WHAT TO DO:
In the entries that follow, which lines hold the string "wRolv"? List them.

Collected data entries:
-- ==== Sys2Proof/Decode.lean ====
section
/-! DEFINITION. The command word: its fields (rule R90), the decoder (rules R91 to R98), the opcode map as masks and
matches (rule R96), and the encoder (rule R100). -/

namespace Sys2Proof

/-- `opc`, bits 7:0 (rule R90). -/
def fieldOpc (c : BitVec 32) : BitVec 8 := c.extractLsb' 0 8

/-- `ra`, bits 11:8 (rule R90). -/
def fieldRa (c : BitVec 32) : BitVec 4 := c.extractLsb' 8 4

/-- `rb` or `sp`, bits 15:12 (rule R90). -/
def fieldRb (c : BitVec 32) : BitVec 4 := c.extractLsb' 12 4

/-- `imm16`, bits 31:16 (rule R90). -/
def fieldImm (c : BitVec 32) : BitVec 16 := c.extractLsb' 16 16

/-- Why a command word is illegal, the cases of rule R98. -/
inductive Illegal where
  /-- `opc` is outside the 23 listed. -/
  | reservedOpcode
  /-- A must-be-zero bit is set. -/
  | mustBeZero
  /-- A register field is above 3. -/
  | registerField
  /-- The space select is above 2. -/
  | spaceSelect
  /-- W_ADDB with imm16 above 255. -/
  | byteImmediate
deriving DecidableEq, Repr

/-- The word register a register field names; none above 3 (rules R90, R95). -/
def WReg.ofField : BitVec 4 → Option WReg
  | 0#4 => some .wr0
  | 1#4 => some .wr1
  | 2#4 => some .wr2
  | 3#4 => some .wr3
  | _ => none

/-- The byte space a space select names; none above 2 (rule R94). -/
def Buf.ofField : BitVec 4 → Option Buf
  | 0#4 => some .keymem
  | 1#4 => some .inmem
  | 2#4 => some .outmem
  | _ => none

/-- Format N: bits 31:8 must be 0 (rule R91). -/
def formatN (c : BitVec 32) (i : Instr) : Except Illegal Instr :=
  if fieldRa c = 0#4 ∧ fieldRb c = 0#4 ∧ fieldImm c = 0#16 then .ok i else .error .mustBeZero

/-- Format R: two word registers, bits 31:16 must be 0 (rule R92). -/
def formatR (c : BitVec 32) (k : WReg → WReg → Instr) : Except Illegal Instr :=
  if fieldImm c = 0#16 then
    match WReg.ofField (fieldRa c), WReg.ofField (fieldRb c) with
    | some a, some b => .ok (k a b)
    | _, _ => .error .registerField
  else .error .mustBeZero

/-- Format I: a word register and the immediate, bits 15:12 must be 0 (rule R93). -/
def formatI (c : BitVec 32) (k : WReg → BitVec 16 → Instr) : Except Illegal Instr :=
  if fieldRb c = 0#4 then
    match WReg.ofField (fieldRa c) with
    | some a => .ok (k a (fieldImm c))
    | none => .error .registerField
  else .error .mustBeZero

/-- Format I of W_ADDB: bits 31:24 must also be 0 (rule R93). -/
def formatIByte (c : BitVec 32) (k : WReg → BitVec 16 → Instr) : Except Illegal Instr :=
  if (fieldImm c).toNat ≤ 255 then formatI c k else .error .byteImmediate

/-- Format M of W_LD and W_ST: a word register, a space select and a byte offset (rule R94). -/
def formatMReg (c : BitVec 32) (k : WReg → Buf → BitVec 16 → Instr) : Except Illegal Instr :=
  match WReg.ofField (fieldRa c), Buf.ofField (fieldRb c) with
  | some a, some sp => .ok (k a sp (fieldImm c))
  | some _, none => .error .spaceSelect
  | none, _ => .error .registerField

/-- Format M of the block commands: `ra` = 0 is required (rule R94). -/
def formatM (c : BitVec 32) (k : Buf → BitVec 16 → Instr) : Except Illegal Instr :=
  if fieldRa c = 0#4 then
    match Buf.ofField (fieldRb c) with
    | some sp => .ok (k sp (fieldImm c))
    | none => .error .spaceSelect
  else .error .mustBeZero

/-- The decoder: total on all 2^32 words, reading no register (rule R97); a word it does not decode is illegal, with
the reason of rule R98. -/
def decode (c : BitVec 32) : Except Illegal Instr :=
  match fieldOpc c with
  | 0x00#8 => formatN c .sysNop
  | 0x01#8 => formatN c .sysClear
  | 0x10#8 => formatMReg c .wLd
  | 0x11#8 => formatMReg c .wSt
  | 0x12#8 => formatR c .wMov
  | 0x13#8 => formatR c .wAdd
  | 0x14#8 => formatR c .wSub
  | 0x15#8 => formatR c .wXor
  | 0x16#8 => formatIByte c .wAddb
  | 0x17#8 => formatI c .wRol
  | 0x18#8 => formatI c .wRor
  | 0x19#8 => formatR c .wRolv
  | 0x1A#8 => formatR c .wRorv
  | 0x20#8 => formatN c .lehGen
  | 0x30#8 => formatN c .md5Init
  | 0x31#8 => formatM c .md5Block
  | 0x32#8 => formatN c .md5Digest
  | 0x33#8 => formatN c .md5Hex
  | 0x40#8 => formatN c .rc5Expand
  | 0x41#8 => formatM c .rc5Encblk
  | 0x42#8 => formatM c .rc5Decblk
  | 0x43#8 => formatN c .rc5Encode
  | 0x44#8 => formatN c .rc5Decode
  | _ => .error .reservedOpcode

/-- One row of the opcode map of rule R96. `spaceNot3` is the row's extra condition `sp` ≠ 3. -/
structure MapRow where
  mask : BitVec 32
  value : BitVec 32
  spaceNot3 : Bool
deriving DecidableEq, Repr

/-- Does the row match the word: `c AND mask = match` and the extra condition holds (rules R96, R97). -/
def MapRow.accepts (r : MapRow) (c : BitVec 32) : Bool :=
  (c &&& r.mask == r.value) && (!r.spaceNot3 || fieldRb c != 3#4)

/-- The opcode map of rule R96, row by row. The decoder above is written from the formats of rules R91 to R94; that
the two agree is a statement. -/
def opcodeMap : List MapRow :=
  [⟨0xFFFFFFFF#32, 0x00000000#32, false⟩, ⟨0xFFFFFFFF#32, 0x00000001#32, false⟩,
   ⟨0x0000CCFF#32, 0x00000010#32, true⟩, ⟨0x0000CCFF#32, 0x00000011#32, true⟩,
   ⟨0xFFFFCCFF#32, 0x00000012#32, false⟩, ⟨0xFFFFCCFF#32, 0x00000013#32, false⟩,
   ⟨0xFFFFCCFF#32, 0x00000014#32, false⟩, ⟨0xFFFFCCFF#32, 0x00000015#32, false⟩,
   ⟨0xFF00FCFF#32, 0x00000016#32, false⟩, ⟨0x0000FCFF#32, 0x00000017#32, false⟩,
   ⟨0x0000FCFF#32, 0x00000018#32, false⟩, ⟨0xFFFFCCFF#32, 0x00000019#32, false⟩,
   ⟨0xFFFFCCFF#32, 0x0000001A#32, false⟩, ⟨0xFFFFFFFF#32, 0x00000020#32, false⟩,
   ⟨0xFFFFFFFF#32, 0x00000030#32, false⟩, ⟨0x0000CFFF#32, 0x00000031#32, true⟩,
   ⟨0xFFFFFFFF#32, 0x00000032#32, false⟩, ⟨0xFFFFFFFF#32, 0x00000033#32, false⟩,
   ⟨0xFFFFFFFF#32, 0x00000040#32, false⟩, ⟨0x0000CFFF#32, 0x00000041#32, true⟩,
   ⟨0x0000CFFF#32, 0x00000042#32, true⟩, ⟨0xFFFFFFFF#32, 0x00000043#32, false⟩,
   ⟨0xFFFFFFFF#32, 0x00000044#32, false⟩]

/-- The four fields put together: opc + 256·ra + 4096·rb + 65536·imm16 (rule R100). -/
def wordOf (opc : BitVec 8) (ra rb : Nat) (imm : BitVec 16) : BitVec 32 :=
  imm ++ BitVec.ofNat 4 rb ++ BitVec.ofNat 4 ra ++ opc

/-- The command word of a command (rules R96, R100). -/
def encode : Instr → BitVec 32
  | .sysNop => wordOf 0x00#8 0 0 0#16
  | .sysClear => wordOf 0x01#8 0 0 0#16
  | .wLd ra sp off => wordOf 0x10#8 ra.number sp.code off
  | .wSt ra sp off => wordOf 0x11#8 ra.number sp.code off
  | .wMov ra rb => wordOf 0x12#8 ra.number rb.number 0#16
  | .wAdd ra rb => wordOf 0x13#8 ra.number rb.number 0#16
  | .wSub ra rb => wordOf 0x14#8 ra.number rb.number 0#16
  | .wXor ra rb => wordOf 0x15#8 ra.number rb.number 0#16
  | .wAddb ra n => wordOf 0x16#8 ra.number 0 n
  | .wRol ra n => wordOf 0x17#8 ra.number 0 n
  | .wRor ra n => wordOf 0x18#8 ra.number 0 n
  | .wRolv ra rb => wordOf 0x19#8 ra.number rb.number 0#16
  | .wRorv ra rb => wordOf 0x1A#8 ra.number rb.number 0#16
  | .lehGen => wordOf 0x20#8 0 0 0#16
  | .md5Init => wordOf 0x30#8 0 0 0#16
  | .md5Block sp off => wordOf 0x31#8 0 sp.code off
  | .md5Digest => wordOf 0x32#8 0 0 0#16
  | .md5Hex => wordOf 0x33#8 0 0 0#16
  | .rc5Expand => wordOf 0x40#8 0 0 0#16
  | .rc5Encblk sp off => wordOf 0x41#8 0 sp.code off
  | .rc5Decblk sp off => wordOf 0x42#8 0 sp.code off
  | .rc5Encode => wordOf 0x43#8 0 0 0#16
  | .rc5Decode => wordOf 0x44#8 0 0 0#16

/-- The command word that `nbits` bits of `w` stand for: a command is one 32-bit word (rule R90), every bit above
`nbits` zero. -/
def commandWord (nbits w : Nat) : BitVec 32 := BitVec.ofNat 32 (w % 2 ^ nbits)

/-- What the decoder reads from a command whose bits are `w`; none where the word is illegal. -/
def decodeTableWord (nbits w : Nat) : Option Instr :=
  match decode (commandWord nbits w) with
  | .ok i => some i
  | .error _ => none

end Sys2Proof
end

RESPONSE BELOW:
  | 0x19#8 => formatR c .wRolv
  | .wRolv ra rb => wordOf 0x19#8 ra.number rb.number 0#16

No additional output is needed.